I think some of my class readings will take extra effort (and extra time) as my mind cycles through these ideas. I think that a lot of this will come out in my posts over the next four months. And I still have strong hopes for rallying a team in my InfoViz class to work on an archives related project.

Session 305: Extended Archival Description Part I – Archives of American Art

Session 305 included perspectives from three digital collections which are trying to use EAD and meta data to solve real world problems of navigation and access. This post addresses the presentation by the first speaker, Barbara Aikens from the Archives of American Art at the Smithsonian.

The Archives of American Art (AAA) has over 4,500 collections focusing on the history of American art. They received a 3.6 million dollar grant from the Terra Foundation to fund their 5 year project. They had already been using EAD for their standard in online finding aids since 2004. They also had already looked into digitizing their microfilmed holdings and they believe that the history of microfilming at AAA made the transition to scanning entire collections at the item level easier than it might otherwise have been. So far they have digitized 11 full collections (45 linear feet).

Their organization of the digitized files was based on collection code, box and folder. Basing their template on the EAD Cookbook, AAA used Note Tab Pro to create their XML EAD finding aid. I wonder how they might be able to take advantage of the open source software tools being developed such as Archon and the Archivists’ Toolkit (if you are interested in these packages, keep your eye open for my future post looking at them each in detail). There was some mention of re-purposing DCDs, but I was not clear about what they were describing.

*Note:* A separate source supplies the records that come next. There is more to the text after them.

-- ==== Sys2Proof/Laws/TableOk.lean ====
section
/-! SUPPORT. The batch table and the completion queue stay well formed over the shared operations (R30 to R34, R42, R44,
R109). -/

namespace Sys2Proof.Machine

open Sys2Proof

variable {s t : State}

/-! ### What the two properties read -/

/-- `TableOk` reads the table and which batch is active. -/
theorem State.TableOk.congr (h : s.TableOk) (ht : t.table = s.table) (ha : t.engine.active = s.engine.active) :
    t.TableOk where
  fourSlots := ht ▸ h.fourSlots
  idsDistinct := ht ▸ h.idsDistinct
  idsNonzero := ht ▸ h.idsNonzero
  nextIdNonzero := ht ▸ h.nextIdNonzero
  oneOpen := ht ▸ h.oneOpen
  queueDistinct := ht ▸ h.queueDistinct
  queueSealed := ht ▸ h.queueSealed
  sealedQueued := ht ▸ h.sealedQueued
  activeHeld := by rw [ht, ha]; exact h.activeHeld
  activeInTable := by rw [ht, ha]; exact h.activeInTable
  causeSet := ht ▸ h.causeSet

/-- `QueueOk` reads the queue and which batch is active. -/
theorem State.QueueOk.congr (h : s.QueueOk) (hq : t.queue = s.queue) (ha : t.engine.active = s.engine.active) :
    t.QueueOk := by
  unfold State.QueueOk
  rw [hq, ha]
  exact h

/-! ### A batch changed in its slot -/

/-- A change of a batch that keeps its id, its cause, and whether it is OPEN, SEALED or active. -/
theorem State.TableOk.replace (h : s.TableOk) {b b' : Batch} (hb : b ∈ s.table.batches) (hid : b'.id = b.id)
    (ho : b'.state = .opened ↔ b.state = .opened) (hs : b'.state = .sealed ↔ b.state = .sealed)
    (hc : b'.cause = b.cause) (ht : t.table = s.table.replace b b') (ha : t.engine.active = s.engine.active) :
    t.TableOk := by
  have hm : ∀ c, c ∈ (s.table.replace b b').batches ↔ c = b' ∨ (c ∈ s.table.batches ∧ c ≠ b) := fun c =>
    BatchTable.mem_replace h.idsDistinct hb
  constructor
  · rw [ht]
    simpa [BatchTable.replace] using h.fourSlots
  · rw [ht]
    exact BatchTable.Distinct.replace h.idsDistinct hb hid
  · rw [ht]
    intro c hc
    rcases (hm c).1 hc with rfl | ⟨hc, -⟩
    · rw [hid]
      exact h.idsNonzero b hb
    · exact h.idsNonzero c hc
  · rw [ht]
    exact h.nextIdNonzero
  · rw [ht]
    intro c hc d hd hco hdo
    rcases (hm c).1 hc with hce | ⟨hc, hcb⟩ <;> rcases (hm d).1 hd with hde | ⟨hd, hdb⟩
    · rw [hce, hde]
    · exact absurd (h.oneOpen d hd b hb hdo (ho.1 (hce ▸ hco))) hdb
    · exact absurd (h.oneOpen c hc b hb hco (ho.1 (hde ▸ hdo))) hcb
    · exact h.oneOpen c hc d hd hco hdo
  · rw [ht]
    exact h.queueDistinct
  · rw [ht]
    intro i hi
    obtain ⟨c, hc, hci, hcs⟩ := h.queueSealed i hi
    by_cases hcb : c = b
    · exact ⟨b', (hm b').2 (.inl rfl), by rw [hid, ← hci, hcb], hs.2 (hcb ▸ hcs)⟩
    · exact ⟨c, (hm c).2 (.inr ⟨hc, hcb⟩), hci, hcs⟩
  · rw [ht]
    intro c hc hcs
    rcases (hm c).1 hc with rfl | ⟨hc, -⟩
    · rw [hid]
      exact h.sealedQueued b hb (hs.1 hcs)
    · exact h.sealedQueued c hc hcs
  · rw [ht, ha]
    intro c hc hca
    rcases (hm c).1 hc with rfl | ⟨hc, -⟩
    · rw [hid]
      exact h.activeHeld b hb ⟨fun e => hca.1 (ho.2 e), fun e => hca.2 (hs.2 e)⟩
    · exact h.activeHeld c hc hca
  · rw [ht, ha]
    intro i hi
    obtain ⟨c, hc, hci, hca⟩ := h.activeInTable i hi
    by_cases hcb : c = b
    · refine ⟨b', (hm b').2 (.inl rfl), by rw [hid, ← hci, hcb], ?_⟩
      subst hcb
      exact ⟨fun e => hca.1 (ho.1 e), fun e => hca.2 (hs.1 e)⟩
    · exact ⟨c, (hm c).2 (.inr ⟨hc, hcb⟩), hci, hca⟩
  · rw [ht]
    intro c hcm
    rcases (hm c).1 hcm with rfl | ⟨hcm, -⟩
    · rw [hc, ho]
      exact h.causeSet b hb
    · exact h.causeSet c hcm

/-- A change of an active batch that leaves it active. -/
theorem State.TableOk.replace_active (h : s.TableOk) {b b' : Batch} (hb : b ∈ s.table.batches) (hba : b.state.IsActive)
    (hid : b'.id = b.id) (ha' : b'.state.IsActive) (hc : b'.cause = b.cause) (ht : t.table = s.table.replace b b')
    (ha : t.engine.active = s.engine.active) : t.TableOk :=
  h.replace hb hid (by simp [hba.1, ha'.1]) (by simp [hba.2, ha'.2]) hc ht ha

/-! ### A batch that leaves (R44) -/

/-- A batch out of the table: if it was the active one the engine holds none, else the same one. -/
theorem State.TableOk.without (h : s.TableOk) {b : Batch} (hb : b ∈ s.table.batches)
    (ht : t.table = s.table.without b)
    (ha : t.engine.active = if b.state = .opened ∨ b.state = .sealed then s.engine.active else none) : t.TableOk := by
  have hm : ∀ c, c ∈ (s.table.without b).batches ↔ c ∈ s.table.batches ∧ c.id ≠ b.id := fun c => by
    rw [← BatchTable.remove_eq_without h.idsDistinct hb, BatchTable.mem_remove]
  have hact : ∀ c ∈ s.table.batches, c.id ≠ b.id → c.state.IsActive → b.state = .opened ∨ b.state = .sealed := by
    intro c hc hid hca
    by_contra hn
    rw [not_or] at hn
    have h1 := h.activeHeld c hc hca
    rw [h.activeHeld b hb hn] at h1
    exact hid (Option.some.inj h1).symm
  constructor
  · rw [ht]
    simpa [BatchTable.without] using h.fourSlots
  · rw [ht, ← BatchTable.remove_eq_without h.idsDistinct hb, BatchTable.remove_batches]
    exact h.idsDistinct.sublist (List.filter_sublist.map _)
  · rw [ht]
    intro c hc
    exact h.idsNonzero c ((hm c).1 hc).1
  · rw [ht]
    exact h.nextIdNonzero
  · rw [ht]
    intro c hc d hd
    exact h.oneOpen c ((hm c).1 hc).1 d ((hm d).1 hd).1
  · rw [ht]
    exact h.queueDistinct.filter _
  · rw [ht]
    intro i hi
    rw [BatchTable.without, List.mem_filter] at hi
    obtain ⟨c, hc, hci, hcs⟩ := h.queueSealed i hi.1
    exact ⟨c, (hm c).2 ⟨hc, by rw [hci]; simpa using hi.2⟩, hci, hcs⟩
  · rw [ht]
    intro c hc hcs
    rw [BatchTable.without, List.mem_filter]
    exact ⟨h.sealedQueued c ((hm c).1 hc).1 hcs, by simpa using ((hm c).1 hc).2⟩
  · rw [ht, ha]
    intro c hc hca
    rw [if_pos (hact c ((hm c).1 hc).1 ((hm c).1 hc).2 hca)]
    exact h.activeHeld c ((hm c).1 hc).1 hca
  · rw [ht, ha]
    intro i hi
    by_cases hbs : b.state = .opened ∨ b.state = .sealed
    · rw [if_pos hbs] at hi
      obtain ⟨c, hc, hci, hca⟩ := h.activeInTable i hi
      refine ⟨c, (hm c).2 ⟨hc, fun hid => ?_⟩, hci, hca⟩
      rw [BatchTable.Distinct.eq h.idsDistinct hc hb hid] at hca
      rcases hbs with e | e
      · exact hca.1 e
      · exact hca.2 e
    · rw [if_neg hbs] at hi
      cases hi
  · rw [ht]
    intro c hc
    exact h.causeSet c ((hm c).1 hc).1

The resulting online finding aid lets you read all the information you would expect to find in a finding aid (see an example), as well as permitting you to drill down into each series or container to view a list of folders. Finally the folder view provides thumbnails on the left and a big image on the right. Note that this item level folder view includes very basic folder meta data and a link back to that folder’s corresponding series page. There is no meta data for any of the images of individual items. This approach for organizing and viewing digitized collections is workable for large collections. The context is well communicated and the user’s experience is very like that of going through a collection while physically visiting an archive. First you use the finding aid to location collections of interest. Next you examine the Series and or Container descriptions to location the types of information for which you are looking. Finally, you can drill down to folders with enticing names to see if you can find what you need.

As an experiment, I tested the ‘Search within Collections/Finding Aids’ option by searching for “Downtown Gallery” and for gallery artist files to see if I was given a link to the new Downtown Gallery Records finding aid. My search for “Downtown Gallery” instead directed me to what appears to be a MARC record in the Smithsonian Archives, Manuscripts and Photographs catalog. Two versions of the finding aid are linked to from this record – with no indication as to how they are different (it turned out one was an old version – the other the new one which includes links to the digitized content). A bit more experimentation showed me that the new online collection finding aids are not integrated into the search. I will have to remember to try this sort of searching in a few months to see what the search experience is like.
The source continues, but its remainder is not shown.